#### Stored data:
/-- What becomes of a request that is not lost: it gets the next number, and is held or starts. -/
theorem State.hkcSelected_takes {s : State} (hon : s.on secHkc = true) {v : Nat} (hsrc : s.hkcPresent (bits v 4 0) = true)
    (hroom : s.hkc.held.length < 8 ∨ s.hkc.held.length = 8 ∧ s.hkcFree = true) :
    (s.hkcSelected v).getF Reg.HKC_STAT_LAST_SEQ = s.hkcSeq ∧ (s.hkcSelected v).rd Reg.HKC_LOST = s.rd Reg.HKC_LOST ∧
      (s.hkc.held.length = 8 → (s.hkcSelected v).hkc.held = s.hkc.held.tail ++ [s.hkcReqOf v] ∧
        (s.hkcSelected v).hkc.cur.map (·.req) = s.hkc.held.head?) ∧
      (s.hkc.held.length < 8 → s.hkcWaits = true → (s.hkcSelected v).hkc = { s.hkc with held := s.hkc.held ++ [s.hkcReqOf v] }) ∧
      (s.hkc.held.length < 8 → s.hkcWaits = false →
        (s.hkcSelected v).hkc.cur.map (·.req) = some (s.hkcReqOf v) ∧ (s.hkcSelected v).hkc.held = s.hkc.held) := by
  rcases hroom with hlt | ⟨hfull, hfree⟩
  · rw [State.hkcSelected_of_room hon hsrc hlt]
    exact ⟨State.lastSeq_hkcReqTaken .., State.rd_hkcReqTaken_ne _ _ (by decide), fun h => absurd h hlt.ne,
      fun _ => State.hkcReqTaken_of_waits v, fun _ => State.hkcReqTaken_of_idle v⟩
  · obtain ⟨r, rest, hheld⟩ := List.exists_cons_of_length_eq_add_one hfull
    obtain ⟨hleft, hstarted⟩ := State.hkcNext_starts (s := s) (r := r) (by rw [hheld]; rfl)
    have hseq : s.hkcNext.hkcSeq = s.hkcSeq := by
      rw [State.hkcSeq, State.hkcSeq, State.getF_congr (State.rd_hkcNext s _)]
    have hcur : s.hkcNext.hkc.cur.isSome = true := by
      rw [← Option.isSome_map, hstarted]
      rfl
    have hreq : s.hkcNext.hkcReqOf v = s.hkcReqOf v := by rw [State.hkcReqOf, State.hkcReqOf, hseq]
    have hput := State.hkcReqTaken_of_waits v (State.hkcWaits_of_busy (.inl hcur))
    rw [State.hkcSelected_of_departure hon hsrc hfull hfree]
    refine ⟨(State.lastSeq_hkcReqTaken ..).trans hseq, (State.rd_hkcReqTaken_ne _ _ (by decide)).trans (State.rd_hkcNext ..),
      fun _ => ?_, fun h => absurd hfull h.ne, fun h => absurd hfull h.ne⟩
    rw [hput, hreq, hleft, hheld]
    exact ⟨rfl, hstarted⟩

/-- A write of HKC_SEL at OPERATE level. -/
theorem hkcSelWrite_requests {s : State} (hon : s.on secHkc = true) {i : Iface} (hup : s.hostUp = true)
    (hmay : s.may i .operate = true) (v : Word) :
    ∃ t, exec (.hkcSelWrite i v) s = .next t ∧ t = { s with regs := t.regs, hkc := t.hkc, hst := t.hst } ∧
      s.regsKept [Reg.HKC_STAT, Reg.HKC_LOST, Reg.UNIT_IRQ .hkc] t ∧
      (s.hkcPresent (v.toNat % 32) = false →
        t.flag Reg.HKC_STAT_SEL_ERR = true ∧ t.hkc = s.hkc ∧ s.regsKept [Reg.HKC_STAT] t) ∧
      (s.hkcPresent (v.toNat % 32) = true → 8 ≤ s.hkc.held.length → s.hkcFree = false →
        t.flag Reg.HKC_STAT_REQ_LOST = true ∧ t.hkc = s.hkc ∧
          t.getF Reg.HKC_LOST_REQ = min (s.getF Reg.HKC_LOST_REQ + 1) 65535) ∧
      (s.hkcPresent (v.toNat % 32) = true → (s.hkc.held.length < 8 ∨ s.hkc.held.length = 8 ∧ s.hkcFree = true) →
        t.getF Reg.HKC_STAT_LAST_SEQ = s.hkcSeq ∧ t.rd Reg.HKC_LOST = s.rd Reg.HKC_LOST ∧
        (s.hkc.held.length = 8 → t.hkc.held = s.hkc.held.tail ++ [s.hkcReqOf v.toNat] ∧
          t.hkc.cur.map (·.req) = s.hkc.held.head?) ∧
        (s.hkc.held.length < 8 → s.hkcWaits = true → t.hkc = { s.hkc with held := s.hkc.held ++ [s.hkcReqOf v.toNat] }) ∧
        (s.hkc.held.length < 8 → s.hkcWaits = false →
          t.hkc.cur.map (·.req) = some (s.hkcReqOf v.toNat) ∧ t.hkc.held = s.hkc.held)) := by
  obtain ⟨h, hexec⟩ := exec_hkcSelWrite hup hmay v
  have hsrc : bits v.toNat 4 0 = v.toNat % 32 := by simp [bits]
  rw [← hsrc]
  refine ⟨_, hexec,
    State.frame_of_sansHkc ((State.sansHkc_spiEnd ..).trans (State.sansHkc_hkcSelected { s with hst := h } v.toNat)),
    fun o ho => ?_, fun habs => ?_, fun hpres hfull hfree => ?_, fun hpres hroom => ?_⟩
  · rw [State.rd_spiEnd]
    exact State.regsKept_hkcSelected { s with hst := h } v.toNat o ho
  · rw [State.flag_spiEnd, State.hkc_spiEnd, State.hkcSelected_of_absent (s := { s with hst := h }) hon habs, State.raise_hkc]
    refine ⟨State.flag_raise _ rfl, rfl, fun o ho => ?_⟩
    rw [State.rd_spiEnd]
    exact State.rd_raise_ne { s with hst := h } _ (by simpa using ho)
  · rw [State.flag_spiEnd, State.hkc_spiEnd, State.getF_spiEnd,
      State.hkcSelected_of_full (s := { s with hst := h }) hon hpres hfull hfree, State.hkc_hkcReqLost]
    obtain ⟨hlost, hcount⟩ := State.hkcReqLost_reports { s with hst := h }
    exact ⟨hlost, rfl, hcount⟩
  · rw [State.getF_spiEnd, State.rd_spiEnd, State.hkc_spiEnd]
    exact State.hkcSelected_takes (s := { s with hst := h }) hon hpres hroom

/-! ### HKC_CONVERSION_START and HKC_ENTRY_WRITE (R233–R237, R243) -/

/-- The oldest held request starts when nothing runs. -/
theorem hkcConversionStart_starts {s : State} (hon : s.on secHkc = true) {r : HkcReq} (hheld : s.hkc.held.head? = some r)
    (hcur : s.hkc.cur = none) (hreq : s.hkc.calReq = none) (hbusy : s.flag Reg.HKC_STAT_CAL_BUSY = false)
    (hfc : s.hkc.freeFc < s.tm.fc) :
    ∃ t, exec .hkcConversionStart s = .next t ∧ t.hkc.held = s.hkc.held.tail ∧ t.hkc.cur.map (·.req) = some r ∧
      t.flag Reg.HKC_STAT_CONV_BUSY = true ∧ s.regsKept [Reg.HKC_STAT] t ∧ t = { s with regs := t.regs, hkc := t.hkc } := by
  have hsome : s.hkc.held.isEmpty = false := by
    obtain ⟨rest, hrest⟩ := List.head?_eq_some_iff.1 hheld
    rw [hrest, List.isEmpty_cons]
  have hexec : exec .hkcConversionStart s = .next s.hkcNext.hkcSync := by
    change execHkcConversionStart s = _
    simp [execHkcConversionStart, hsome, State.hkcFree_of_idle hon hcur hreq hbusy hfc]
  obtain ⟨hleft, hstarted⟩ := State.hkcNext_starts hheld
  have hframe : s.hkcNext.hkcSync = { s with regs := s.hkcNext.hkcSync.regs, hkc := s.hkcNext.hkc } :=
    (State.frame_of_sansRegs (State.sansRegs_hkcSync s.hkcNext)).trans
      (congrArg (fun (u : State) => { u with regs := s.hkcNext.hkcSync.regs }) s.hkcNext_frame)
  refine ⟨_, hexec, by rw [State.hkc_hkcSync, hleft], by rw [State.hkc_hkcSync, hstarted], ?_, fun o ho => ?_, ?_⟩
  · rw [State.convBusy_hkcSync, ← Option.isSome_map, hstarted]
    rfl
  · rw [State.rd_hkcSync_ne _ (by simpa using ho), State.rd_hkcNext]
  · rw [State.hkc_hkcSync]
    exact hframe

/-- The end of a burst appends its entry, or leaves it waiting at a full queue. -/
theorem hkcEntryWrite_appends {s : State} {c : HkcCur} (hcur : s.hkc.cur = some c)
    (hexp : s.expired c.start (hkcSettle c.req.src + (c.req.n + 1) * 1000) = true) {l : List Nat} (hlen : l.length = c.req.n + 1) :
    ∃ t, exec (.hkcEntryWrite l) s = .next t ∧ t.hkc.cur = none ∧ t.hkc.held = s.hkc.held ∧
      (64 ≤ s.hkc.q.length → t.hkc.q = s.hkc.q ∧ t.hkc.late = some (s.hkcEntryOf c l)) ∧
      (s.hkc.q.length < 64 → t.hkc.q = s.hkc.q ++ [s.hkcEntryOf c l] ∧ t.hkc.late = s.hkc.late) ∧
      s.regsKept [Reg.HKC_STAT, Reg.UNIT_IRQ .hkc] t ∧ t = { s with regs := t.regs, hkc := t.hkc, hst := t.hst } := by
  obtain ⟨hnone, hheld, hfull, hroom⟩ := s.hkcIdled.hkcPut_appends (s.hkcEntryOf c l)
  refine ⟨_, exec_hkcEntryWrite hcur hexp hlen, ?_⟩
  simp only [State.hkc_hkcSync]
  refine ⟨hnone, hheld, hfull, hroom, fun o ho => ?_, ?_⟩
  · simp only [List.mem_cons, List.not_mem_nil, or_false, not_or] at ho
    obtain ⟨hstat, hirq⟩ := ho
    rw [State.rd_hkcSync_ne _ hstat, State.rd_hkcPut_ne _ _ hstat hirq, State.hkcIdled, State.rd_setHkc]
  · rw [← State.hkc_hkcSync]
    refine State.frame_of_sansHkc ?_
    rw [State.sansHkc_hkcSync, State.sansHkc_hkcPut, State.hkcIdled, State.sansHkc_setHkc]

/-! ### HKC_FLUSH and HKC_QUEUE_READ (R243, R244, R247) -/

/-- FLUSH empties the queue. -/
theorem hkcFlush_empties {s : State} {i : Iface} (hup : s.hostUp = true) (hmay : s.may i .operate = true) {v : Word}
    (hv : v.toNat % 2 = 0) :
    ∃ t, exec (.hkcFlush i v) s = .next t ∧ t.hkc = { s.hkc with q := [] } ∧ t.getF Reg.HKC_STAT_Q_DEPTH = 0 ∧
      s.regsKept [Reg.HKC_STAT] t ∧ t = { s with regs := t.regs, hkc := t.hkc, hst := t.hst } := by
  obtain ⟨h, hexec⟩ := exec_hkcFlush hup hmay hv
  obtain ⟨hq, hdepth, hkept⟩ := State.hkcFlushed_gives { s with hst := h }
  refine ⟨_, hexec, (State.hkc_spiEnd ..).trans hq, (State.getF_spiEnd ..).trans hdepth, fun o ho => ?_,
    State.frame_of_sansHkc ((State.sansHkc_spiEnd ..).trans (State.sansHkc_hkcFlushed { s with hst := h }))⟩
  rw [State.rd_spiEnd]
  exact hkept o ho

/-- Latching a group and answering its first word changes the host interface's own state and what is put out. -/
theorem State.latched_answer (x : State) (i : Iface) (off : Nat) (ws : List Nat) :
    let t := ((x.setSnap i off ws).answer i off (ws.headD 0)).spiEnd i
    t.hkc = x.hkc ∧ (∀ o, t.rd o = x.rd o) ∧ t.snapOf i off = some ws ∧
      ∀ {s : State}, x.tx = s.tx → s.sent t = [.readData i off (ws.headD 0)] := by
  refine ⟨State.hkc_spiEnd .., fun o => State.rd_spiEnd .., ?_, fun h => State.sent_answer _ _ _ h⟩
  rw [State.snapOf, (State.spiEnd_frame _ i).2]
  exact State.snapOf_setSnap ..

section Read
variable {s : State} {i : Iface} (hup : s.hostUp = true) (hwarm : s.pwr.warmBusy = false)
include hup hwarm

#### Task prompt:
Extract from the records above the lines from the one containing "fun o ho => ?_, fun" to the one containing "s.hkc.held.head? = some r)", both lines included, exactly as they appear and with nothing else.

#### Answer to this exercise:
    fun o ho => ?_, fun habs => ?_, fun hpres hfull hfree => ?_, fun hpres hroom => ?_⟩
  · rw [State.rd_spiEnd]
    exact State.regsKept_hkcSelected { s with hst := h } v.toNat o ho
  · rw [State.flag_spiEnd, State.hkc_spiEnd, State.hkcSelected_of_absent (s := { s with hst := h }) hon habs, State.raise_hkc]
    refine ⟨State.flag_raise _ rfl, rfl, fun o ho => ?_⟩
    rw [State.rd_spiEnd]
    exact State.rd_raise_ne { s with hst := h } _ (by simpa using ho)
  · rw [State.flag_spiEnd, State.hkc_spiEnd, State.getF_spiEnd,
      State.hkcSelected_of_full (s := { s with hst := h }) hon hpres hfull hfree, State.hkc_hkcReqLost]
    obtain ⟨hlost, hcount⟩ := State.hkcReqLost_reports { s with hst := h }
    exact ⟨hlost, rfl, hcount⟩
  · rw [State.getF_spiEnd, State.rd_spiEnd, State.hkc_spiEnd]
    exact State.hkcSelected_takes (s := { s with hst := h }) hon hpres hroom

/-! ### HKC_CONVERSION_START and HKC_ENTRY_WRITE (R233–R237, R243) -/

/-- The oldest held request starts when nothing runs. -/
theorem hkcConversionStart_starts {s : State} (hon : s.on secHkc = true) {r : HkcReq} (hheld : s.hkc.held.head? = some r)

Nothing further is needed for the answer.